Richard Harvey

No. 58, 52
- Position: Linebacker

Personal information
- Born: September 11, 1966 (age 59) Pascagoula, Mississippi, U.S.
- Height: 6 ft 1 in (1.85 m)
- Weight: 235 lb (107 kg)

Career information
- High school: Pascagoula
- College: Tulane
- NFL draft: 1989: 11th round, 305th overall pick

Career history
- Buffalo Bills (1989); New England Patriots (1990); Buffalo Bills (1992–1993); Denver Broncos (1994); New Orleans Saints (1995–1997); Oakland Raiders (1998–1999); San Diego Chargers (2000);

Career NFL statistics
- Tackles: 430
- Forced fumbles: 5
- Interceptions: 2
- Stats at Pro Football Reference

= Richard Harvey (American football) =

American football player (born 1966)

Richard Clemont Harvey (born September 11, 1966) is an American former professional football player who was a linebacker in the National Football League.
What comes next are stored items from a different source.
/-! ### Tempo, taps and footswitches -/

/-- *Set Tempo* applies the rounded period of the clamped tempo, clamped to the range of the rate, carries the beat phase
to the same fraction of the new beat, writes mailbox 4 with source PARCEL, and answers period and tempo as applied; the
tap list stands (R95, R99, R114). -/
def Obligations.SetTempoAppliesTheClampedPeriod : Prop :=
  ∀ (tag bpm : Word) (s : State), Clear .setTempo s →
    let b := max 3000 (min 24000 bpm.toNat)
    let period := max (s.hz / 4) (min (2 * s.hz) ((6000 * s.hz + b / 2) / b))
    let phase := s.tfu.phase * period / s.tfu.period
    exec (.setTempo tag [bpm]) s = .next (replied .setTempo tag .ok
      (twoWords period ++ [word ((6000 * s.hz + period / 2) / period)])
      (writeTempoBox { consumePermit s with tfu := { s.tfu with
        period := period, phase := phase, sub := subPosition period phase, source := .parcel } }))

/-- *Tempo Reset* sets the reset flag, and at the next frame the beat clock goes to the start of a group: as a beat when
the phase was not 0, without one when it was (R102). A phase that reaches the period is a beat (R96), and a rise of the
sub-beat position, the number of boundaries floor(P × m/8) that the phase has reached, is reported without BEAT (R97). -/
def Obligations.TheBeatClockRunsAndResets : Prop :=
  (∀ (tag : Word) (s : State), Clear .tempoReset s → exec (.tempoReset tag []) s =
    .next (replied .tempoReset tag .ok [] { consumePermit s with tfu := { s.tfu with resetFlag := true } })) ∧
  (∀ s : State, quiet s = true → s.lif.state.processing = true → s.tfu.resetFlag = true → s.bgv.evaluate = false →
    switchDue s = false →
    (s.tfu.phase ≠ 0 → exec .tempoResetTaken s = .next (raise .beat (writeTempoBox { s with tfu := { s.tfu with
      phase := 0, group := 0, sub := 0, beats := s.tfu.beats + 1, resetFlag := false } }))) ∧
    (s.tfu.phase = 0 → exec .tempoResetTaken s = .next (writeTempoBox { s with tfu := { s.tfu with
      group := 0, resetFlag := false } }))) ∧
  (∀ s : State, s.tfu.period ≤ s.tfu.phase → exec .beat s = .next (raise .beat (writeTempoBox { s with tfu := { s.tfu with
    phase := 0, group := (s.tfu.group + 1) % 12, beats := s.tfu.beats + 1, sub := 0 } }))) ∧
  (∀ (s : State) (m : Nat), s.tfu.phase < s.tfu.period → s.tfu.sub < m → m ≤ 7 →
    s.tfu.period * m / 8 ≤ s.tfu.phase → (m < 7 → s.tfu.phase < s.tfu.period * (m + 1) / 8) →
    exec .subdivision s = .next (writeTempoBox { s with tfu := { s.tfu with sub := m } }))

/-- *Tap* classifies and applies a tap by the table of R104, and answers the classification, the number of intervals and
the period (R103 to R105). The interval I is the count of frames since the previous tap. -/
def Obligations.TapFollowsTheTable : Prop :=
  ∀ (tag : Word) (s : State), Clear .tap s →
    let u := consumePermit s
    let told (code : Nat) (t : State) : Prop := exec (.tap tag []) s = .next (replied .tap tag .ok
      ([word code, word t.tfu.taps.length] ++ twoWords t.tfu.period) t)
    let fresh : State := { u with tfu := { s.tfu with taps := [], previousTap := some s.tfu.frames } }
    (s.lif.state.processing = false → told 2 u) ∧
    (s.lif.state.processing = true → s.tfu.previousTap = none → told 0 fresh) ∧
    ∀ p : Nat, s.lif.state.processing = true → s.tfu.previousTap = some p →
      let interval := s.tfu.frames - p
      (2 * s.hz < interval → told 1 fresh) ∧
      (interval ≤ 2 * s.hz → interval < s.hz / 4 → told 2 u) ∧
      (interval ≤ 2 * s.hz → s.hz / 4 ≤ interval →
        let all := s.tfu.taps ++ [interval]
        let taps := all.drop (all.length - 4)
        told 3 (applyPeriod .tap ((taps.sum + taps.length / 2) / taps.length)
          { u with tfu := { s.tfu with taps := taps, previousTap := some s.tfu.frames } }))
He played college football for the Tulane Green Wave and was selected in the 11th round of the 1989 NFL draft by the Buffalo Bills.

==Playing career==
===NFL playing career===
Harvey played for the New England Patriots (1990-1991), the Buffalo Bills (1992-1993), the Denver Broncos (1994), the New Orleans Saints (1995-1997), the Oakland Raiders (1998-1999), and the San Diego Chargers (2000). He played college football at Tulane University.